Radici della cantina e visione del vino
Tra Nalles e Magrè, lungo la Strada del Vino dell’Alto Adige, Nals Margreid nasce dall’unione della cantina di Nalles (1932) con quella di Magrè (1985). Oggi 138 famiglie coltivano circa 160 ettari distribuiti in 14 aree: un progetto cooperativo moderno, dove la regia enologica lavora per esprimere con trasparenza le singole origini. La tradizione locale è la bussola; lo stile punta a vini alpini, nitidi, longevi.

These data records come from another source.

-- ==== Sys2Proof/Laws/Hierarchy.lean ====
section
/-! SUPPORT. What each operation of the memory hierarchy can change: the memory side of one core (`State.MemorySide`). A meaning
that only goes through these operations leaves everything else of the machine as it was. -/

namespace Sys2Proof.Machine

namespace State

/-! ### The relation -/

theorem MemorySide.refl (core : Nat) (s : State) : s.MemorySide core s := by
  refine ⟨⟨(s.coreAt core).l1, (s.hamAt (hamOf core)).tlb, (s.iss.map Issue.lines).getD [], ?_⟩, id⟩
  have h1 : modAt s.cores core (fun c => { c with l1 := (s.coreAt core).l1 }) = s.cores := modAt_id _ Core.reset _ _ rfl
  have h2 : modAt s.hamlets (hamOf core) (fun h => { h with tlb := (s.hamAt (hamOf core)).tlb }) = s.hamlets :=
    modAt_id _ Hamlet.reset _ _ rfl
  have h3 : (s.iss.map fun q => { q with lines := (s.iss.map Issue.lines).getD [] }) = s.iss := by cases s.iss <;> rfl
  rw [h1, h2, h3]

theorem MemorySide.trans {core : Nat} {s t u : State} (h1 : s.MemorySide core t) (h2 : t.MemorySide core u) :
    s.MemorySide core u := by
  obtain ⟨⟨l1, tlb, lines, e1⟩, w1⟩ := h1
  obtain ⟨⟨l1', tlb', lines', e2⟩, w2⟩ := h2
  refine ⟨⟨l1', tlb', lines', ?_⟩, fun h => w2 (w1 h)⟩
  have c : modAt t.cores core (fun c => { c with l1 := l1' }) = modAt s.cores core (fun c => { c with l1 := l1' }) := by
    rw [e1]; exact modAt_modAt _ _ _ _
  have h : modAt t.hamlets (hamOf core) (fun h => { h with tlb := tlb' }) =
      modAt s.hamlets (hamOf core) (fun h => { h with tlb := tlb' }) := by
    rw [e1]; exact modAt_modAt _ _ _ _
  have i : (t.iss.map fun q => { q with lines := lines' }) = s.iss.map fun q => { q with lines := lines' } := by
    rw [e1]; cases s.iss <;> rfl
  rw [c, h, i] at e2
  rw [e2]
  have e1' := e1
  rw [e1']

/-- Only the tables of the caches' knowledge change. -/
theorem MemorySide.of_tables (core : Nat) (s : State) (hp lp : List Nat) (l2 : List L2Line) (cs : List (List Nat)) (ev : List Evict)
    (n : Nat) :
    s.MemorySide core { s with hbmPoison := hp, l2Poison := lp, l2 := l2, counters := cs, evictions := ev, fresh := n } := by
  obtain ⟨⟨l1, tlb, lines, e⟩, -⟩ := MemorySide.refl core s
  refine ⟨⟨l1, tlb, lines, ?_⟩, id⟩
  have e1 : s.cores = modAt s.cores core fun c => { c with l1 := l1 } := congrArg State.cores e
  have e2 : s.hamlets = modAt s.hamlets (hamOf core) fun h => { h with tlb := tlb } := congrArg State.hamlets e
  have e3 : s.iss = s.iss.map fun q => { q with lines := lines } := congrArg State.iss e
  rw [← e1, ← e2, ← e3]

theorem MemorySide.of_mem (core : Nat) (s : State) (m : List Host.Cell) (h : Memory.wf s.mem = true → Memory.wf m = true) :
    s.MemorySide core { s with mem := m } := by
  obtain ⟨⟨l1, tlb, lines, e⟩, -⟩ := MemorySide.refl core s
  refine ⟨⟨l1, tlb, lines, ?_⟩, h⟩
  have e1 : s.cores = modAt s.cores core fun c => { c with l1 := l1 } := congrArg State.cores e
  have e2 : s.hamlets = modAt s.hamlets (hamOf core) fun h => { h with tlb := tlb } := congrArg State.hamlets e
  have e3 : s.iss = s.iss.map fun q => { q with lines := lines } := congrArg State.iss e
  rw [← e1, ← e2, ← e3]

theorem MemorySide.of_hostWrites (core : Nat) (s : State) (ws : List (Nat × Byte)) :
    s.MemorySide core { s with host := { s.host with hostWrites := ws } } := by
  obtain ⟨⟨l1, tlb, lines, e⟩, -⟩ := MemorySide.refl core s
  refine ⟨⟨l1, tlb, lines, ?_⟩, id⟩
  have e1 : s.cores = modAt s.cores core fun c => { c with l1 := l1 } := congrArg State.cores e
  have e2 : s.hamlets = modAt s.hamlets (hamOf core) fun h => { h with tlb := tlb } := congrArg State.hamlets e
  have e3 : s.iss = s.iss.map fun q => { q with lines := lines } := congrArg State.iss e
  rw [← e1, ← e2, ← e3]

theorem MemorySide.of_l1 (core : Nat) (s : State) (g : List L1Line → List L1Line) :
    s.MemorySide core (s.modCore core fun c => { c with l1 := g c.l1 }) := by
  obtain ⟨⟨l1, tlb, lines, e⟩, -⟩ := MemorySide.refl core s
  refine ⟨⟨g (s.coreAt core).l1, tlb, lines, ?_⟩, id⟩
  have e1 : modAt s.cores core (fun c => { c with l1 := g c.l1 }) = modAt s.cores core fun c => { c with l1 := g (s.coreAt core).l1 } :=
    modAt_getD _ (fun x c => { c with l1 := g x.l1 }) Core.reset _ _ (fun _ _ => rfl)
  have e2 : s.hamlets = modAt s.hamlets (hamOf core) fun h => { h with tlb := tlb } := congrArg State.hamlets e
  have e3 : s.iss = s.iss.map fun q => { q with lines := lines } := congrArg State.iss e
  unfold State.modCore
  rw [e1, ← e2, ← e3]

theorem MemorySide.of_tlb (core : Nat) (s : State) (g : List TlbEntry → List TlbEntry) (n : Nat) :
    s.MemorySide core { s.modHam (hamOf core) (fun h => { h with tlb := g h.tlb }) with fresh := n } := by
  obtain ⟨⟨l1, tlb, lines, e⟩, -⟩ := MemorySide.refl core s
  refine ⟨⟨l1, g (s.hamAt (hamOf core)).tlb, lines, ?_⟩, id⟩
  have e1 : s.cores = modAt s.cores core fun c => { c with l1 := l1 } := congrArg State.cores e
  have e2 : modAt s.hamlets (hamOf core) (fun h => { h with tlb := g h.tlb }) =
      modAt s.hamlets (hamOf core) fun h => { h with tlb := g (s.hamAt (hamOf core)).tlb } :=
    modAt_getD _ (fun x h => { h with tlb := g x.tlb }) Hamlet.reset _ _ (fun _ _ => rfl)
  have e3 : s.iss = s.iss.map fun q => { q with lines := lines } := congrArg State.iss e
  unfold State.modHam
  rw [← e1, e2, ← e3]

Vitigni di alta quota e stile in cantina
Il mosaico di vigne corre da Nalles fino a Magrè, con altitudini che, a seconda delle parcelle, arrivano a quote elevate e incrociano suoli diversissimi: porfidi, calcari, ghiaie moreniche. È qui che nascono i cru di casa come Sirmian per il Pinot Bianco, Punggl per il Pinot Grigio, Mantele per il Sauvignon, ciascuno con un profilo preciso di luce, escursioni termiche e ventilazione.
In cantina, la regola è semplice: acciaio per preservare fragranza e dettaglio, botti grandi o legni non invasivi quando serve struttura; soste sui lieviti per aggiungere profondità senza perdere tensione. L'obiettivo è un vino dalla pulizia aromatica, con trame fini e finali sapidi.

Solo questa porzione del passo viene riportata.